EXERCISE OBJECTIVE: For this exercise, reproduce the entries below exactly, but only from the line containing "e.val) src dst with" through the line containing "(codecKib (0x90104 +", both included.

══ EXTRACTED ENTRIES ══

/-! ### Codec blocks (07 R216–R222) -/

/-- The stream of a block at an engine. -/
def blockStream (s : State) (b : CodecBlk) : Option DollyJob :=
  match listOf (tileOf s b.tile) b.thr with
  | none => none
  | some l => l.jobs.find? fun j => decide (j.id = b.id)

/-- The stream of a block with new contents. -/
def setStream (b : CodecBlk) (f : DollyJob → DollyJob) (s : State) : State :=
  match listOf (tileOf s b.tile) b.thr with
  | none => s
  | some l => setListOf b.tile b.thr (some { l with jobs := l.jobs.map fun j => if j.id = b.id then f j else j }) s

/-- The block at the front of pipeline `k` and its stream, where the engine may handle it now: the part has the engine, the output
queue has room, and no controller holds an access to `src` or `dst`. -/
def codecHead (s : State) (k src dst : Nat) : Option (CodecBlk × DollyJob) :=
  match codecIn s k with
  | [] => none
  | b :: _ => match blockStream s b with
    | none => none
    | some j =>
      if engineThere (k / 2) && decide (j.stream.src = src) && decide (j.stream.dst = dst) && decide ((codecOut s k).length < 8) &&
          !accessHeld s src && !accessHeld s dst then some (b, j) else none

/-- The block at the front of pipeline `k` moves to the output queue, the stream goes on at `src` and `dst` with `raw` bytes
less to come, and the pipeline accepts another block. -/
def putOut (k : Nat) (b : CodecBlk) (o : CodecOut) (j : DollyJob) (src dst raw : Nat) (s : State) : State :=
  feedPipe k 8
    (setCodecOut k (codecOut s k ++ [o])
      (setCodecIn k ((codecIn s k).drop 1)
        (setStream b (fun y => { y with stream := ⟨src, dst, j.stream.len - raw, 0⟩ }) s)))

/-- CODEC_BLOCK_ENCODE: engine `e` encodes the block of `len` raw bytes at `src`, whose turn it is, for `dst`. -/
def execCodecBlockEncode (e : Fin 16) (src dst len : Nat) (s : State) : Host.Outcome State Fault Refusal :=
  .next (match codecHead s (2 * e.val) src dst with
    | none => s
    | some (b, j) =>
      if len ≠ min 4096 j.stream.len then s
      else
        let c := codecEncode (devRead s src len)
        codecCount e len c.1.length c.2
          (putOut (2 * e.val) b ⟨b, dst, c.1, devPoisoned s src len⟩ j (src + len) (dst + c.1.length) len (devTouch src len s)))

/-- A stream ends at a block: the transfers of later blocks, and later blocks in the queue, are dropped. -/
def endStream (k : Nat) (b : CodecBlk) (s : State) : State :=
  setCodecIn k ((codecIn s k).filter fun x => decide (x.tile ≠ b.tile) || decide (x.thr ≠ b.thr) || decide (x.id ≠ b.id))
    (setStream b (fun j => { j with todo := [], outstanding := j.outstanding.filter fun x => decide (x.blk ≤ b.blk) }) s)

/-- The block at `src` passes every check: its raw bytes enter the output queue, with poison where any byte read is poisoned. -/
def decodeGood (e : Nat) (b : CodecBlk) (j : DollyJob) (src dst size : Nat) (raw : List Byte) (s : State) : State :=
  let out := raw.take j.stream.len
  codecCount e raw.length size false
    (putOut (2 * e + 1) b ⟨b, dst, out, devPoisoned s src size⟩ j (src + size) (dst + out.length) out.length (devTouch src size s))

/-- The block at `src` fails a check: RAWLEN poisoned bytes enter the output queue, counted and reported. -/
def decodeBad (e : Fin 16) (b : CodecBlk) (j : DollyJob) (src dst size rawLen : Nat) (s : State) : State :=
  let n := min rawLen j.stream.len
  report ⟨.codec e, false, 1, BitVec.ofNat 64 src, .none⟩
    (codecKib (0x90104 + 16 * e) (2 * e + 1) size
      (bump (0x9010C + 16 * e) 1
        (putOut (2 * e + 1) b ⟨b, dst, zeros n, true⟩ j (src + size) (dst + n) n (devTouch src size s))))

/-- CODEC_BLOCK_DECODE: engine `e` checks and decodes the block at `src`, whose turn it is, for `dst`; a block that fails a check
gives RAWLEN poisoned bytes, and a PAYLEN past the end of HBM stops the stream (07 R222; log 26). A stream never gives more
than ROWLEN bytes (log 105). -/
def execCodecBlockDecode (e : Fin 16) (src dst : Nat) (s : State) : Host.Outcome State Fault Refusal :=
  .next (match codecHead s (2 * e.val + 1) src dst with
    | none => s
    | some (b, j) =>
      let hdr := devRead s src 16
      let size := 16 + codecPayLen hdr
      if hbmSize < src + size then endStream (2 * e.val + 1) b (decodeBad e b j src dst 16 (codecRawLen hdr) s)
      else match codecDecode (devRead s src size) with
        | some raw => decodeGood e b j src dst size raw s
        | none => decodeBad e b j src dst size (codecRawLen hdr) s)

═══

ANSWER BELOW:
  .next (match codecHead s (2 * e.val) src dst with
    | none => s
    | some (b, j) =>
      if len ≠ min 4096 j.stream.len then s
      else
        let c := codecEncode (devRead s src len)
        codecCount e len c.1.length c.2
          (putOut (2 * e.val) b ⟨b, dst, c.1, devPoisoned s src len⟩ j (src + len) (dst + c.1.length) len (devTouch src len s)))

/-- A stream ends at a block: the transfers of later blocks, and later blocks in the queue, are dropped. -/
def endStream (k : Nat) (b : CodecBlk) (s : State) : State :=
  setCodecIn k ((codecIn s k).filter fun x => decide (x.tile ≠ b.tile) || decide (x.thr ≠ b.thr) || decide (x.id ≠ b.id))
    (setStream b (fun j => { j with todo := [], outstanding := j.outstanding.filter fun x => decide (x.blk ≤ b.blk) }) s)

/-- The block at `src` passes every check: its raw bytes enter the output queue, with poison where any byte read is poisoned. -/
def decodeGood (e : Nat) (b : CodecBlk) (j : DollyJob) (src dst size : Nat) (raw : List Byte) (s : State) : State :=
  let out := raw.take j.stream.len
  codecCount e raw.length size false
    (putOut (2 * e + 1) b ⟨b, dst, out, devPoisoned s src size⟩ j (src + size) (dst + out.length) out.length (devTouch src size s))

/-- The block at `src` fails a check: RAWLEN poisoned bytes enter the output queue, counted and reported. -/
def decodeBad (e : Fin 16) (b : CodecBlk) (j : DollyJob) (src dst size rawLen : Nat) (s : State) : State :=
  let n := min rawLen j.stream.len
  report ⟨.codec e, false, 1, BitVec.ofNat 64 src, .none⟩
    (codecKib (0x90104 + 16 * e) (2 * e + 1) size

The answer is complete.